WHAT IS A PROTEIN ISOLATE?
There are many ways we can get protein in our diets, but most packaged foods with a high protein content achieve this by using a protein source that has been isolated from its whole food form by being chemically extracted into a powder. Protein isolates are stripped of almost everything except the protein. Eating protein in an isolated form is similar to taking a vitamin A supplement instead of eating carrots. Isolates are therefore missing the active chemicals, antioxidants, fiber, and other beneficial components of whole foods that impact how our bodies function. One way to identify a protein isolate in your food is in the ingredients list, where protein isolates are listed as “whey protein,” “pea protein,” and “soy protein,” as opposed to being listed as “milk,” “peas,” and “soybeans.”
WHY DO WE NEED WHOLE PROTEIN?
When protein is eaten from a whole food source with other macronutrients, it’s absorbed more slowly and is therefore used more efficiently.
Protein from whole foods helps us feel fuller for longer, curbing our hunger and leaving us feeling satisfied after we eat. Eating the right amount of protein also helps to stabilize our blood sugar after a meal or snack, especially when it’s consumed alongside fat and fiber in particular. This is why you might be hungry an hour after eating a piece of fruit on its own, but will feel more satisfied if you pair that fruit with an 88 Acres Protein Bar or a serving of Seed Butter.
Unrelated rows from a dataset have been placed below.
/-- The core had halted with all its work done: no group of its context is open on it (19 R469). -/
def State.doneOn (s : State) (c : Nat) : Bool := (s.core c).run = .halted && (s.x c).drained

/-- The region's collector takes the faults of one tick in ascending core order: one behind a higher core's is not its turn
(19 R469). -/
def State.faultTurn (s : State) (c : Nat) : Bool :=
  (s.region (regionOf c)).lastFault.elim true (fun f => f.1 ≠ s.time || f.2 ≤ c)

def State.noteFault (s : State) (c : Nat) : State := s.onRegion (regionOf c) (fun g => { g with lastFault := some (s.time, c) })

/-- The fence on a core fault: only a core in service can be fenced. -/
def State.coreFault (s : State) (c : Nat) (cause : FaultCause) : State :=
  if !s.faultTurn c then s
  else match (s.core c).st with
  | .active =>
    let n := (s.core c).ctx
    let done := s.doneOn c
    let q := s.spareFor c
    let s := ((s.noteFault c).faultRecord c cause).countFence (s.core c).logical
    let s := s.onCore c (fun p => { p with ue := min (p.ue + 1) 65535 })
    let s := (s.dropOutside c).passOn c done !done
    let s := s.fenceEvents c q n
    match n with
    | some n => s.fencedCtx n !done
    | none => s
  | .spare =>
    let s := ((s.noteFault c).faultRecord c cause).onCore c (fun p => { p.out .fenced with ue := min (p.ue + 1) 65535 })
    s.fenceEvents c none none
  | _ => s

def execCoreFence (c : Fin 264) (cause : FaultCause) (s : State) : Host.Outcome State Fault Refusal :=
  .next (s.coreFault c cause)

/-- The vector engine waits for a tile, or the matrix engine for room in the tile queue (05 R113, 06 R139). -/
def State.tileWait (s : State) (c : Nat) (e : Engine) : Bool :=
  let x := s.x c
  match e with
  | .matrix => !x.drains.isEmpty
  | .vector => (x.queueOf .vector).head?.elim false (fun k => x.mayStart k && (effectOf k.instr s c k).isNone)
  | _ => false

/-- The engine that holds the core's oldest tag, in the hands of instruction `id`, awaits nothing from outside the core
and waits on no queue. -/
def State.awaitsNothing (s : State) (c id : Nat) : Bool :=
  let x := s.x c
  match x.oldest with
  | none => false
  | some e =>
    !x.inflight.any (fun k => k.eng = e && (k.stks ≠ 0 || s.inWells c k.id || s.putWaits c k.id))
      && !x.queue.any (fun k => k.id = id && k.stks ≠ 0) && !x.reds.any (fun o => o.id = id) && !s.tileWait c e

/-- The watchdog counts 1,048,576 core cycles, which take 524,288 ns or more (04 R82). -/
def execScoreboardWatchdogExpiry (c : Fin 264) (s : State) : Host.Outcome State Fault Refusal :=
  .next (match (s.x c).tags with
    | [] => s
    | t :: _ =>
      if s.awaitsNothing c t.owner && s.time ≥ (s.x c).watch + 524288 then s.coreFault c .watchdog else s)

/-- The watchdog of each core whose oldest tag waits on something from outside counts from now on (04 R82). -/
def State.renewWatch (s : State) : List Nat → State
  | [] => s
  | c :: r =>
    (match (s.x c).tags with
      | [] => s
      | t :: _ => if s.awaitsNothing c t.owner then s else s.onX c (fun x => { x with watch := s.time })).renewWatch r

/-! ### Moving a core out of service (19 R465, R470) -/

/-- The core runs no context, or its context stands on it at a preemption point or has halted, with nothing
outstanding. -/
def State.movable (s : State) (c : Nat) : Bool :=
  let p := s.core c
  match p.ctx with
  | none => true
  | some n =>
    (p.run = .stopped || p.run = .halted) && p.x.drained && !(s.ctx n).restart
      && ((s.ctx n).st = .running || (s.ctx n).st = .stopping)

/-- The state that a spare goes on from: the image of the save, over zeros. -/
def State.movedState (s : State) (c : Nat) : Exec :=
  (s.image c (s.jobLanes ((s.core c).ctx.elim 0 (fun n => (s.ctx n).part)))).onto Exec.zero s.time

/-- The core's work goes to spare `q`, which resumes at the preemption point unless the context is to stop there. The
scrub of the spare comes first. -/
def State.moveTo (s : State) (c q : Nat) : State :=
  let p := s.core c
  let x := if p.ctx.isNone then Exec.zero else s.movedState c
  let run : RunSt := match p.ctx with
    | none => .idle
    | some n => if p.run = .halted then .halted else if (s.ctx n).preempt then .stopped else .running
  let s := s.onCore q PCore.scrubbed
  s.onCore q (fun y => { y with st := .active, logical := p.logical, ctx := p.ctx, run := run, x := x })

/-- The context that a move concerned completes with CORE_FENCED. -/
def State.statusOf (s : State) (n : Option Nat) : State :=
  match n with
  | some n => s.status n 13
  | none => s

/-- The fence of a core that reached CE_LIMIT, at the point where its context stands. -/
def State.moveFenced (s : State) (c : Nat) : State :=
  let p := s.core c
  let w := s.workOf c
  let s := (s.logError { ErrIn.plain 1 1 0x0A c 0 with part := w.part, ctx := p.ctx, layer := w.layer, op := w.op }).countFence p.logical
  match s.spareFor c with
  | some q =>
    (((s.moveTo c q).onCore c PCore.fence).fenceEvents c (some q) p.ctx).statusOf p.ctx
  | none =>
    let s := ((s.onCore c PCore.fence).leave p.logical true).fenceEvents c none p.ctx
    match p.ctx with
    | some n => s.restartGroup n
    | none => s

/-- A core without a spare is tested in place: its context is to stop and be saved first. -/
def State.testInPlace (s : State) (c : Nat) : State :=
  let s := s.onCore c (fun p => { p with moveOut := none, inPlace := true })
  match (s.core c).ctx with
  | none => s.onCore c (fun p => { p with st := .testing })
  | some n => if (s.ctx n).st = .running then s.preempt n else s

/-- An ACTIVE core begins its test: its work moves to a spare while the region has one (19 R470). -/
def State.moveTested (s : State) (c : Nat) : State :=
  let p := s.core c
  match s.spareFor c with
  | some q => ((s.moveTo c q).onCore c (fun p => p.out .testing)).statusOf p.ctx
  | none => s.testInPlace c

/-- A wait of R465 or R470 on a core ends once its context stands still there. -/
def State.moveIfReady (s : State) (c : Nat) : State :=
  let p := s.core c
  if p.inPlace && p.st = .active && p.ctx.isNone then s.onCore c (fun p => { p with st := .testing })
  else match p.moveOut with
    | none => s
    | some fence =>
      if !s.movable c then s
      else if fence then s.moveFenced c
      else s.moveTested c

def State.moveAll (s : State) : List Nat → State
  | [] => s
  | c :: r => (s.moveIfReady c).moveAll r

/-- The core's corrected errors of the last 1,000 ms (19 R465). -/
def PCore.ceSum (p : PCore) (ms : Nat) : Nat := (p.ceWin.filter (fun e => ms < e.1 + 1000)).foldl (fun a e => a + e.2) 0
It is very rare in developed countries like the U.S. for someone to have a protein deficiency, but there can be risks to consuming too much protein. High protein diets are not dangerous for most people, but the biggest concern is that, in many cases, people turn to protein from protein powders and processed high-protein foods instead of fiber and nutrient-rich foods like fruits, veggies, beans and whole grains. Eating too much processed protein and too few whole foods may create or worsen digestive issues and gut health, may cause dehydration, and may increase the risk for other nutrient deficiencies, like calcium.
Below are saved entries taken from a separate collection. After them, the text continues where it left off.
def execNak (e : PathEnd) (ack : BitVec 12) (s : State) : Host.Outcome State Fault Refusal :=
  .next (if (s.port e.port).up then s.naked e.port (s.pathKey e.port e.iface e.peer.toNat) ack.toNat else s)

/-- A flit fails its CRC: counted, discarded, and answered with NAK. -/
def execFlitCrcFail (e : PathEnd) (s : State) : Host.Outcome State Fault Refusal :=
  .next (s.onPort e.port (fun q =>
    { q.onLink (s.pathKey e.port e.iface e.peer.toNat) (fun l => { l with nak := true }) with crc := min (q.crc + 1) 65535 }))

/-- A flit in good order: the next number is expected, its ACK and its returned credits act, and its own credit is to
be returned. An IDLE flit and one of a reserved type take no credit (channel 3; DESIGN CHOICE, log 158), and one whose
credit is withheld returns none (16 R397). -/
def Link.took (l : Link) (ch : Nat) (tr : Trailer) : Link :=
  let l := ({ l with expect := (l.expect + 1) % 4096, nak := false } : Link).acked tr.ack.toNat
  { l with
    credits := if tr.chan.toNat < 3 then Tab.put l.credits tr.chan.toNat (Tab.val 0 l.credits tr.chan.toNat + tr.credits.toNat)
      else l.credits
    owed := if ch < 3 then Tab.put l.owed ch (Tab.val 0 l.owed ch + 1) else l.owed }

/-- What a flit in good order leaves at its port: it is counted, its trailer acts, and what may now leave leaves. -/
def State.flitIn (s : State) (q ch iface : Nat) (peer : BitVec 48) (tr : Trailer) : State :=
  let key := s.pathKey q iface peer.toNat
  let s := s.onPort q (fun x => { x.onLink key (fun l => l.took ch tr) with rxFlits := x.rxFlits + 1 })
  let s := if tr.nak then s.naked q key tr.ack.toNat else s
  s.drain q

/-- A flit passes the checks of its path, or is out of sequence: then it is discarded and answered with NAK
(16 R385). One from a remote interface beyond the 64 of its local interface is discarded (DESIGN CHOICE, log 183). -/
def State.inOrder (s : State) (q ch iface : Nat) (peer : BitVec 48) (tr : Trailer) (k : State → State) : State :=
  let key := s.pathKey q iface peer.toNat
  if !(s.port q).up then s
  else if !(s.port q).hasPath key then s.onPort q (fun x => { x with discarded := x.discarded + 1 })
  else if ((s.port q).link key).expect ≠ tr.lseq.toNat then s.onPort q (fun x => x.onLink key (fun l => { l with nak := true }))
  else k (s.flitIn q ch iface peer tr)

/-! ### Reception (16 R390, R403, R404, 19 R464) -/

/-- The partition whose job has a tag. -/
def State.jobOf (s : State) (tag : Nat) : Option (Nat × Job) :=
  match s.parts.find? (fun p => p.2.job.elim false (fun j => j.tag = tag)) with
  | some p => p.2.job.map (fun j => (p.1, j))
  | none => none

/-- A flit of type `ty` from a member held dead, with the dead epoch. JOIN gives its epoch whole, and is compared by
that (16 R405). -/
def Job.fromDead (j : Job) (ty : Nat) (f : Flit) : Bool :=
  ty ≠ 8 && (j.member f.src.toNat).dead.isSome && (j.member f.src.toNat).epoch % 256 = f.epoch.toNat

/-- A flit for another rank leaves by the own route table, as it came. -/
def State.forward (s : State) (q p ty : Nat) (j : Job) (f : Flit) : State :=
  match s.route j ty f.src.toNat f.dst.toNat with
  | some t => s.portSend t p ty (s.pathTo t j f.dst.toNat) f
  | none => s.discardAt q

/-- Bytes of a unit's ordered reduction that wait for their turn: those of members behind the next in rank order. -/
def Reduction.ahead (r : Reduction) (members len : Nat) : Nat :=
  match r.spec with
  | none => 0
  | some sp =>
    if !sp.ord then 0
    else
      let w := fmtBits sp.ifmt
      ((chunkList len).filter (fun c => !r.done.contains c)).foldl (fun a c =>
        let n := chunkRange len c
        let next := ((List.range members).find? (fun m => !r.got.any (fun k => k.member = m && k.has w n.1 n.2))).getD members
        a + ((r.got.filter (fun k => k.member > next)).map (fun k =>
          ((k.flits.filter (fun f => n.1 ≤ f.off && f.off < n.2)).map (fun f => f.bytes.length)).sum)).sum) 0

/-- The reorder buffer of a port's unit, of 16 MiB, is full (16 R397). -/
def State.reorderFull (s : State) (q : Nat) : Bool :=
  (((s.port q).reds.map (fun r =>
    match (s.part r.part).job.bind (fun j => j.group r.jg), r.spec with
    | some g, some sp => r.ahead g.members.length (shardLen sp.n g.members.length g.index)
    | _, _ => 0)).sum) ≥ 2 ^ 24

/-- The member whose contribution an ordered reduction adds next: of the first chunk that is not done. -/
def Reduction.turn (r : Reduction) (members len : Nat) : Option Nat :=
  r.spec.bind (fun sp => ((chunkList len).find? (fun c => !r.done.contains c)).bind (fun c =>
    let n := chunkRange len c
    (List.range members).find? (fun m => !r.got.any (fun k => k.member = m && k.has (fmtBits sp.ifmt) n.1 n.2))))

/-- The unit that withholds the credit of a RED flit: its reorder buffer is full, and the flit's member is not the next in
rank order of its reduction (16 R397). -/
def State.withholds (s : State) (f : Flit) : Option Nat :=
  match s.jobOf f.jobTag.toNat with
  | none => none
  | some (p, j) =>
    let k := RedKey.of f.hdrB
    (j.group k.jg).bind (fun g =>
      (((s.port g.port).reds.find? (Reduction.is p k)).filter (fun r => r.spec.elim false (fun sp => sp.ord
        && r.turn g.members.length (shardLen sp.n g.members.length g.index) ≠ some (g.members.idxOf f.src.toNat)
        && f.dst.toNat = j.rank && s.reorderFull g.port))).map (fun _ => g.port))

/-- Credits that a unit with room again withheld are to be returned. -/
def Link.released (l : Link) (full : Nat → Bool) : Link :=
  let n := (l.withheld.filter (fun u => !full u)).length
  { l with withheld := l.withheld.filter full, owed := if n = 0 then l.owed else Tab.put l.owed 2 (Tab.val 0 l.owed 2 + n) }

/-- At a tick, the credits that no unit withholds any more. -/
def State.releaseCredits (s : State) : State :=
  if s.ports.all (fun q => q.2.links.all (fun l => l.2.withheld.isEmpty)) then s
  else { s with ports := s.ports.map (fun q => (q.1, { q.2 with links := q.2.links.map (fun l =>
    (l.1, l.2.released s.reorderFull)) })) }

/-- The unit that withholds the credit of a flit of type `ty`, and the channel to which the flit's credit returns; 3 is none. -/
def State.heldBy (s : State) (ty : Nat) (f : Flit) : Option Nat := if ty = 4 then s.withholds f else none
def State.creditOf (s : State) (ty : Nat) (f : Flit) : Nat := if (s.heldBy ty f).isSome then 3 else chanOf ty

/-- A unit takes a flit's credit to withhold. -/
def State.withhold (s : State) (q : Nat) (f : Flit) : Option Nat → State
  | none => s
  | some r => s.onPort q (fun x => x.onLink (s.pathKey q f.iface f.peer.toNat) (fun l => { l with withheld := r :: l.withheld }))

/-- A flit of type `ty` arrives at a port that is up: forwarded, discarded, or given to `k` with its partition and
job. Damaged granules discard every flit but PUT and RED. -/
def receive (s : State) (q ty : Nat) (f : Flit) (k : State → Nat → Job → State) : State :=
  let u := s.heldBy ty f
  s.inOrder q (s.creditOf ty f) f.iface f.peer f.tr (fun s =>
    let s := s.withhold q f u
    match s.jobOf f.jobTag.toNat with
    | none => s.discardAt q
    | some (p, j) =>
      if f.dst.toNat ≥ j.size then s.discardAt q
      else if f.dst.toNat ≠ j.rank then s.forward q p ty j f
      else if j.fromDead ty f then
        (s.discardAt q).sendDown p f.src.toNat f.src.toNat (j.member f.src.toNat).epoch
      else if !f.badG.isEmpty && ty ≠ 1 && ty ≠ 4 then s.discardAt q
      else k s p j)

/-! ### Remote writes (11 R266, R267, 16 R392) -/

/-- A payload with the marks of its damaged granules. -/
def markedBytes (f : Flit) : List PByte := f.payload.mapIdx (fun i b => (b, f.badG.contains (i / 8)))

/-- The writer of a remote write: the partition bound to the job. -/
def linkWho (p : Nat) : Who := { part := p, ctx := none, core := none, layer := 0, op := 0 }

/-- Writes bytes of a remote write; one stopped by a poisoned translation entry is dropped with a record, as a host
write is (19 R463; DESIGN CHOICE, log 50). -/
def State.landBytes (s : State) (p va : Nat) (bs : List PByte) : State :=
  let g := s.writeVirt (linkWho p) va bs
  if g.stop then g.s.poisonedEntry (linkWho p) va bs.length else g.s

def State.landAll (s : State) (p : Nat) : List (Nat × List PByte) → State
  | [] => s
  | (va, bs) :: r => (s.landBytes p va bs).landAll p r

/-- The key of a source core: rank and logical core. -/
def srcKey (src score : Nat) : Nat := src * 256 + score

def Landed.fresh : Landed := { next := 0, ahead := [] }

/-- Numbers that follow without a gap are passed. -/
def Landed.settle (l : Landed) : Nat → Landed
  | 0 => l
  | n + 1 =>
    if l.ahead.contains l.next then
      Landed.settle { next := (l.next + 1) % 65536, ahead := l.ahead.filter (fun k => k ≠ l.next) } n
    else l

/-- Write `seq` has landed. -/
def Landed.mark (l : Landed) (seq : Nat) : Landed := Landed.settle { l with ahead := seq :: l.ahead } (l.ahead.length + 1)

/-- Write `seq` is among those that have landed; fewer than 2^15 are ever outstanding. -/
def Landed.has (l : Landed) (seq : Nat) : Bool :=
  l.ahead.contains seq || (0 < (l.next + 65536 - seq) % 65536 && (l.next + 65536 - seq) % 65536 < 32768)

def State.landedOf (s : State) (p src score : Nat) : Landed := Tab.val Landed.fresh (s.part p).landed (srcKey src score)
Most of us don’t need high amounts of protein in one snack or meal, nor do most of us need our bodies to absorb protein rapidly. Where the rapid absorption of protein does come in handy is for athletes whose bodies are in the mode of needing to rebuild and repair muscle tissue after an intense workout.
Generally, opting for protein from whole foods instead of isolated sources like powders is best for living an active and healthy life.
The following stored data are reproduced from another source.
-- ==== Sys2Proof/Machine/Regs.lean ====
section
/-! DEFINITION. The register map: what each register of PF BAR0 reads as, and what a write to it does (17 R411 to R423,
and the registers of the chapters that R411 names). -/

namespace Sys2Proof.Machine

/-! ### Reading a register -/

def devCode : DevSt → Nat
  | .starting => 0 | .ready => 1 | .recovering => 2 | .powerStop => 3

def stageCode : StartStage → Nat
  | .boot => 1 | .rails => 2 | .timebase => 3 | .stks => 4 | .cores => 5 | .links => 6 | .final => 7

/-- START_STAGE: a failure, else the lowest stage that has not completed, and 8 at READY (23 R527). Before the start
begins it has its reset value 0 (DEDUCED, log 75). -/
def State.startStage (s : State) : Nat :=
  if s.dev.stage ≠ 0 then s.dev.stage
  else if !s.dev.aon then 0
  else if s.dev.st = .ready then 8
  else ((([.boot, .rails, .timebase, .stks, .cores, .links, .final] : List StartStage).find? (fun g => !s.dev.stages.contains g)).map
    stageCode).getD 8

def State.errPending (s : State) : Bool := s.err.head ≠ s.err.tail

def State.devStatus (s : State) : W64 :=
  packed [(0, 3, devCode s.dev.st), (8, 8, s.startStage), (16, 1, b2n (s.pwr.alarm ≠ 0)), (17, 1, b2n s.errPending)]

def State.readDev (s : State) (off : Nat) : W64 :=
  match off with
  | 0x00 => packed [(0, 32, 0x02400072), (32, 8, Config.stepping.toNat)]
  | 0x08 => s.devStatus
  | 0x10 => s.pfReg 0x10
  | 0x18 => packed [(0, 1, s.dev.bootSlot), (8, 8, s.dev.failed), (16, 8, s.dev.portsUp), (32, 32, s.dev.readyMs)]
  | 0x20 => packed [(0, 1, b2n s.dev.recStart), (1, 1, fld (s.pfReg 0x20) 1 1), (24, 3, s.dev.recCause), (32, 8, s.dev.recCount)]
  | 0x40 => BitVec.ofNat 64 s.nowNs
  | 0x80 => s.pfReg 0x80
  | _ => 0

/-- CORE_OWNER `i`: four logical cores. -/
def State.ownerWord (s : State) (i : Nat) : W64 :=
  packed ((List.range 4).map (fun j => (16 * j, 9, (s.owner (4 * i + j)).elim 0 (fun p => p + 256))))

def State.hangWord (s : State) (i w : Nat) : W64 := (Tab.val [] s.hang.slots i).getD w 0

def State.readSched (s : State) (off : Nat) : W64 :=
  if off = 0x1000 || off = 0x1008 || off = 0x1010 || off = 0x1308 then s.pfReg off
  else if off = 0x1018 then packed [(0, 1, b2n s.dev.hcmdBusy), (1, 1, b2n s.dev.hcmdRej), (8, 8, s.dev.hcmdWhy)]
  else if 0x1100 ≤ off && off < 0x1300 then s.ownerWord ((off - 0x1100) / 8)
  else if off = 0x1300 then packed [(0, 16, s.hangWindow), (16, 3, s.hang.last), (32, 16, s.hang.reports)]
  else if off = 0x1310 then
    let x := s.ctx (fld (s.pfReg 0x1308) 0 12)
    packed [(0, 16, x.progWin), (16, 1, b2n x.progEn)]
  else if 0x1400 ≤ off && off < 0x1600 then s.hangWord ((off - 0x1400) / 64) ((off - 0x1400) % 64 / 8)
  else 0

/-- POINT of a region: 7 while its PLL is off. -/
def Region.pointRead (g : Region) : Nat := if g.pll then g.point else 7

def State.pwrStatus (s : State) : W64 :=
  packed ((List.range 4).map (fun r => (3 * r, 3, (s.region r).pointRead))
    ++ (List.range 4).map (fun r => (12 + r, 1, b2n (s.region r).fast))
    ++ (List.range 4).map (fun r => (16 + 3 * r, 3, (s.region r).level - 1))
    ++ [(29, 2, ((List.range 16).map (fun k => (s.stack k).ceil)).foldl min 2), (31, 1, b2n s.pwr.brake),
        (32, 1, b2n s.pwr.stopped)])

/-- A sensor's latest reading, 0 without one. -/
def State.sensor (s : State) (id : Nat) : Nat := ((Tab.val none s.belv.sensors id).getD 0).toNat

def State.prefWord (s : State) (n : Nat) : W64 :=
  packed ((List.range 8).map (fun q => (4 * q, 4, Tab.val 15 (s.ctx n).prefs q)))

/-- PWR_INPUT's VIN and IIN come from sensors 600 and 601, in their units (DESIGN CHOICE, log 68). -/
def State.readPwr (s : State) (off : Nat) : W64 :=
  match off with
  | 0x2000 | 0x2008 | 0x2010 => s.pfReg off
  | 0x2018 => s.prefWord (fld (s.pfReg 0x2010) 0 12)
  | 0x2020 => s.pwrStatus
  | 0x2028 => BitVec.ofNat 64 s.pwr.alarm
  | 0x2030 => packed [(0, 16, upTo 16 s.pwr.pInput), (16, 16, upTo 16 (s.sensor 600 / 10)), (32, 16, upTo 16 (s.sensor 601 / 10))]
  | 0x2038 => packed ((List.range 4).map (fun r => (8 * r, 8, (s.region r).temp))
      ++ [(32, 8, ((List.range 16).map (fun k => (s.stack k).temp)).foldl max 0)])
  | _ => 0

def ErrRec.word (r : ErrRec) (w : Nat) : W64 :=
  match w with
  | 0 => r.w0
  | 1 => r.w1
  | 2 => r.w2
  | _ => r.w3

def ErrRec.blank : ErrRec := { w0 := 0, w1 := 0, w2 := 0, w3 := 0 }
HOW ARE 88 ACRES PROTEIN BARS DIFFERENT?
Most other high protein bars contain protein isolates in order to pack a lot of protein into a small bar. Some of the most common isolated protein sources are egg white protein, whey protein, casein, brown rice protein, pea protein, and soy protein. Instead, 88 Acres Protein Bars contain 12 grams of protein from whole, roasted pumpkin seeds. We love pumpkin seeds because they contain all 20 amino acids and also come packed with iron, zinc, magnesium, and other beneficial micronutrients and antioxidants that help promote optimal wellness. Pumpkin seeds even contain more protein per serving than nuts. They also contain healthy unsaturated fats and dietary fiber that promote gut, heart, and brain health and also provide feelings of satiety.
Unlike most other protein bars on the shelf, 88 Acres protein bars don’t have any isolated fibers, so all of the protein, fats, fibers, and micronutrients come from whole food. This allows the protein to be absorbed more slowly in our body to keep us feeling full, satisfied, and strong throughout our busy and active lives.